Setting up IAP access

  1. Go to the Identity-Aware Proxy page.
    Go to the Identity-Aware Proxy page
  2. Select the project you want to secure with IAP.
  3. Select the checkbox next to the resource you want to grant access to.
  4. On the right side panel, click Add principal.
  5. In the Add principals dialog that appears, enter the email addresses of groups or individuals who should have the IAP-secured Web App User role for the project.

    The following kinds of principals can have this role:

    • Google Account: user@gmail.com
    • Google Group: admins@googlegroups.com
    • Service account: server@example.gserviceaccount.com
    • Google Workspace domain: example.com

    Make sure to add a Google Account that you have access to.

  6. Select Cloud IAP > IAP-secured Web App User from the Roles drop-down list.
  7. Click Save.

Turning on IAP

  1. On the Identity-Aware Proxy page, under APPLICATIONS, find the application you want to restrict access to. To turn on IAP for a resource,
  2. In the Turn on IAP window that appears, click Turn On to confirm that you want IAP to secure your resource. After you turn on IAP, it requires login credentials for all connections to your load balancer. Only accounts with the IAP-Secured Web App User role on the project will be given access.

gcloud

Before you set up your project and IAP, you need an up-to-date version of the gcloud CLI. For instructions on how to install the gcloud CLI, see Install the gcloud CLI.

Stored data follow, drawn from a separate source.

-- ==== Sys2Proof/Machine/Sha256.lean ====
section
/-!
DEFINITION. Sha256.lean: SHA-256, by which a start measures firmware images (29 R411, R412). The spec names the function; its
definition is the published standard's (log 14).
-/

namespace Sys2Proof.Machine

/-- The round constants, and the first hash value. -/
def shaRounds : List (BitVec 32) :=
    [0x428A2F98#32, 0x71374491#32, 0xB5C0FBCF#32, 0xE9B5DBA5#32, 0x3956C25B#32, 0x59F111F1#32, 0x923F82A4#32, 0xAB1C5ED5#32,
     0xD807AA98#32, 0x12835B01#32, 0x243185BE#32, 0x550C7DC3#32, 0x72BE5D74#32, 0x80DEB1FE#32, 0x9BDC06A7#32, 0xC19BF174#32,
     0xE49B69C1#32, 0xEFBE4786#32, 0x0FC19DC6#32, 0x240CA1CC#32, 0x2DE92C6F#32, 0x4A7484AA#32, 0x5CB0A9DC#32, 0x76F988DA#32,
     0x983E5152#32, 0xA831C66D#32, 0xB00327C8#32, 0xBF597FC7#32, 0xC6E00BF3#32, 0xD5A79147#32, 0x06CA6351#32, 0x14292967#32,
     0x27B70A85#32, 0x2E1B2138#32, 0x4D2C6DFC#32, 0x53380D13#32, 0x650A7354#32, 0x766A0ABB#32, 0x81C2C92E#32, 0x92722C85#32,
     0xA2BFE8A1#32, 0xA81A664B#32, 0xC24B8B70#32, 0xC76C51A3#32, 0xD192E819#32, 0xD6990624#32, 0xF40E3585#32, 0x106AA070#32,
     0x19A4C116#32, 0x1E376C08#32, 0x2748774C#32, 0x34B0BCB5#32, 0x391C0CB3#32, 0x4ED8AA4A#32, 0x5B9CCA4F#32, 0x682E6FF3#32,
     0x748F82EE#32, 0x78A5636F#32, 0x84C87814#32, 0x8CC70208#32, 0x90BEFFFA#32, 0xA4506CEB#32, 0xBEF9A3F7#32, 0xC67178F2#32]

def shaStart : List (BitVec 32) :=
  [0x6A09E667#32, 0xBB67AE85#32, 0x3C6EF372#32, 0xA54FF53A#32, 0x510E527F#32, 0x9B05688C#32, 0x1F83D9AB#32, 0x5BE0CD19#32]

/-- The padded message: a one bit, zeros, and the length in bits, the most significant byte first, up to a multiple of 64 bytes. -/
def shaPadded (bs : List Byte) : List Byte :=
  let n := bs.length
  bs ++ [0x80#8] ++ List.replicate ((119 - n % 64) % 64) 0#8 ++
    (List.range 8).map fun i => BitVec.ofNat 8 (8 * n / 256 ^ (7 - i))

/-- The words of a message, the most significant byte first. -/
def shaWords : List Byte → List (BitVec 32)
  | a :: b :: c :: d :: l => (a ++ b ++ c ++ d) :: shaWords l
  | _ => []

/-- The word that follows the last sixteen of the schedule, given newest first. -/
def shaNext (l : List (BitVec 32)) : BitVec 32 :=
  let w (i : Nat) : BitVec 32 := l.getD (i - 1) 0#32
  let s0 := (w 15).rotateRight 7 ^^^ (w 15).rotateRight 18 ^^^ (w 15) >>> 3
  let s1 := (w 2).rotateRight 17 ^^^ (w 2).rotateRight 19 ^^^ (w 2) >>> 10
  w 16 + s0 + w 7 + s1

/-- The 64 words of a block's schedule. -/
def shaSchedule (block : List (BitVec 32)) : List (BitVec 32) :=
  ((List.range 48).foldl (fun l _ => shaNext l :: l) block.reverse).reverse

/-- One round over the eight working variables. -/
def shaRound (v : List (BitVec 32)) (k w : BitVec 32) : List (BitVec 32) :=
  match v with
  | [a, b, c, d, e, f, g, h] =>
    let s1 := e.rotateRight 6 ^^^ e.rotateRight 11 ^^^ e.rotateRight 25
    let t1 := h + s1 + ((e &&& f) ^^^ (~~~e &&& g)) + k + w
    let s0 := a.rotateRight 2 ^^^ a.rotateRight 13 ^^^ a.rotateRight 22
    let t2 := s0 + ((a &&& b) ^^^ (a &&& c) ^^^ (b &&& c))
    [t1 + t2, a, b, c, d + t1, e, f, g]
  | _ => v

/-- The hash value after a block. -/
def shaBlock (h block : List (BitVec 32)) : List (BitVec 32) :=
  let v := (shaRounds.zip (shaSchedule block)).foldl (fun v e => shaRound v e.1 e.2) h
  List.zipWith (· + ·) h v

/-- The hash value after the blocks of a message; the fuel is the number of words. -/
def shaBlocks : Nat → List (BitVec 32) → List (BitVec 32) → List (BitVec 32)
  | 0, h, _ => h
  | n + 1, h, w => if w.length < 16 then h else shaBlocks n (shaBlock h (w.take 16)) (w.drop 16)

/-- SHA-256: 32 bytes. -/
def sha256 (bs : List Byte) : List Byte :=
  let w := shaWords (shaPadded bs)
  (shaBlocks w.length shaStart w).flatMap fun x =>
    [x.extractLsb' 24 8, x.extractLsb' 16 8, x.extractLsb' 8 8, x.extractLsb' 0 8]

end Sys2Proof.Machine
end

  1. To authenticate, use the Google Cloud CLI and run the following command.
    gcloud auth login
  2. Click the URL that appears and sign in.
  3. After you sign in, copy the verification code that appears and paste it in the command line.
  4. Run the following command to specify the project that contains the applications that you want to protect with IAP.
    gcloud config set project PROJECT_ID
  5. To enable IAP, run the following command.
    gcloud iap web enable --resource-type=app-engine --versions=version
  6. Add principals who should have the IAP-secured Web App user role to the project.
    gcloud projects add-iam-policy-binding PROJECT_ID \
           --member=PRINCIPAL_IDENTIFIER \
           --role=roles/iap.httpsResourceAccessor
    • Replace PROJECT_ID with your project ID.
    • Replace PRINCIPAL_IDENTIFIER with the necessary principals. This can be a type of domain, group, serviceAccount, or user. For example, user:myemail@example.com.

After you enable IAP, you can use the gcloud CLI to modify the IAP access policy using the IAM role roles/iap.httpsResourceAccessor. Learn more about managing roles and permissions.

API

  1. Run the following command to prepare a settings.json file.

    cat << EOF > settings.json
    {
    "iap":
      {
        "enabled":true
      }
    }
    EOF
    

  2. Run the following command to enable IAP.

    curl -X PATCH \
    -H "Authorization: Bearer $(gcloud auth print-access-token)" \
    -H "Accept: application/json" \
    -H "Content-Type: application/json" \
    -d @settings.json \
    "https://appengine.googleapis.com/v1/apps/PROJECT_ID?updateMask=iap"
    

After you enable IAP, you can use the Google Cloud CLI to modify the IAP access policy using the IAM role roles/iap.httpsResourceAccessor. Learn more about managing roles and permissions.

Test user authentication

  1. Access the app URL from a Google account that you added to IAP with the IAP-secured Web App User role as described above. You should have unrestricted access to the app.

  2. Use an incognito window in Chrome to access the app and sign in when prompted. If you try to access the app with an account that isn't authorized with the IAP-secured Web App User role, you'll see a message saying that you don't have access.